Look through the material below and copy exactly the lines from the line with "ladderQuery (link : Link)" to the line with "audio (link : Link)", those two lines included.
BEGIN SUPPLIED RECORDS
-- ==== Sys2Proof/Syntax.lean ====
section
/-! DEFINITION. The commands of the SZ6418: one constructor of `Instr` for each row of spec/opcode_table.json, and the
links and staging buffers they name. The part has no register window: a command is an event on a link (a mark, a field of a
frame, a frame handed on, a frame sent whole), the expiry of a timer, a lane's completion or a chunk load's. -/
namespace Sys2Proof

/-- The five links: the station links SL0 to SL3 and the library link LL. -/
inductive Link where
  | station (n : Fin 4)
  | library
  deriving DecidableEq, Repr

/-- A link's number, as LINK_QUERY names it (R191): SL0 to SL3 are 0 to 3 and LL is 4. -/
def Link.idx : Link → Fin 5
  | .station n => n.castSucc
  | .library => 4

/-- All links, SL0 first. -/
def Link.all : List Link := [.station 0, .station 1, .station 2, .station 3, .library]

/-- One of the two staging buffers of a link's fetch operation (R154). -/
inductive Side where
  | a
  | b
  deriving DecidableEq, Repr

/-- The commands. A frame's fields reach the part through `frameLength` and `endMark`; the commands named after a frame kind
are the handing-on of the frame at the head of a link's receive queue (R173), so they name the link alone. -/
inductive Instr where
  /-- POWER_ON: release of the RESET pin. -/
  | powerOn
  /-- START_MARK: a valid start mark is received. -/
  | startMark (link : Link)
  /-- FRAME_LENGTH: the length field of the frame being received has arrived, and with it the header. -/
  | frameLength (link : Link) (kind tag : Byte) (length : BitVec 24)
  /-- END_MARK: an end mark is received; `bytes` are all bytes since the length field, the check's four last. -/
  | endMark (link : Link) (bytes : List Byte)
  /-- INVALID_SYMBOL: a symbol that breaks the line code is received. -/
  | invalidSymbol (link : Link)
  /-- HOLD_MARK: a valid HOLD mark is received. -/
  | holdMark (link : Link)
  /-- GO_MARK: a valid GO mark is received. -/
  | goMark (link : Link)
  /-- LINK_FAIL_EXPIRY: the link-fail timer expires. -/
  | linkFailExpiry (link : Link)
  /-- IDLE_MARK_INTERVAL: 10 ms would otherwise pass with nothing sent. -/
  | idleMarkInterval (link : Link)
  /-- ORPHAN_HOLD_EXPIRY: the orphan timer of the session in a slot expires. -/
  | orphanHoldExpiry (slot : Fin 8)
  /-- OPEN. -/
  | openSession (link : Link)
  /-- CLOSE. -/
  | closeSession (link : Link)
  /-- SESSION_QUERY. -/
  | sessionQuery (link : Link)
  /-- STATS. -/
  | stats (link : Link)
  /-- LINK_QUERY. -/
  | linkQuery (link : Link)
  /-- LADDER_QUERY. -/
  | ladderQuery (link : Link)
  /-- LADDER_SET. -/
  | ladderSet (link : Link)
  /-- CATALOGUE_QUERY. -/
  | catalogueQuery (link : Link)
  /-- FETCH. -/
  | fetch (link : Link)
  /-- FETCH_NEXT. -/
  | fetchNext (link : Link)
  /-- RELEASE. -/
  | release (link : Link)
  /-- NOTICE_MASK. -/
  | noticeMask (link : Link)
  /-- RESTART. -/
  | restart (link : Link)
  /-- UNKNOWN_KIND_FRAME. -/
  | unknownKindFrame (link : Link)
  /-- PICTURE; `decoded` is what the decode of the payload yields: a picture, or nothing. -/
  | picture (link : Link) (decoded : Option Picture)
  /-- AUDIO. -/
  | audio (link : Link)
  /-- LANE_COMPLETION: a lane reports the coded size in bits; `output` is the coded picture. -/
  | laneCompletion (lane : Fin 6) (size : Nat) (output : List Byte)
  /-- CHUNK_LOAD_COMPLETE: the load into a staging buffer completes. It names no fetch and no chunk (log 35). -/
  | chunkLoadComplete (link : Link) (side : Side)
  /-- REPLY_SENT: the reply frame being sent has been sent whole. -/
  | replySent (link : Link)
  /-- NOTICE_SENT: the NOTICE frame being sent has been sent whole. -/
  | noticeSent (link : Link)
  /-- DATA_SENT: the DATA frame being sent has been sent whole. -/
  | dataSent (link : Link)
  /-- FETCH_END_SENT: the FETCH_END frame being sent has been sent whole. -/
  | fetchEndSent (link : Link)
  deriving DecidableEq, Repr

end Sys2Proof
end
END SUPPLIED RECORDS
RESPONSE TO THIS EXERCISE:
  | ladderQuery (link : Link)
  /-- LADDER_SET. -/
  | ladderSet (link : Link)
  /-- CATALOGUE_QUERY. -/
  | catalogueQuery (link : Link)
  /-- FETCH. -/
  | fetch (link : Link)
  /-- FETCH_NEXT. -/
  | fetchNext (link : Link)
  /-- RELEASE. -/
  | release (link : Link)
  /-- NOTICE_MASK. -/
  | noticeMask (link : Link)
  /-- RESTART. -/
  | restart (link : Link)
  /-- UNKNOWN_KIND_FRAME. -/
  | unknownKindFrame (link : Link)
  /-- PICTURE; `decoded` is what the decode of the payload yields: a picture, or nothing. -/
  | picture (link : Link) (decoded : Option Picture)
  /-- AUDIO. -/
  | audio (link : Link)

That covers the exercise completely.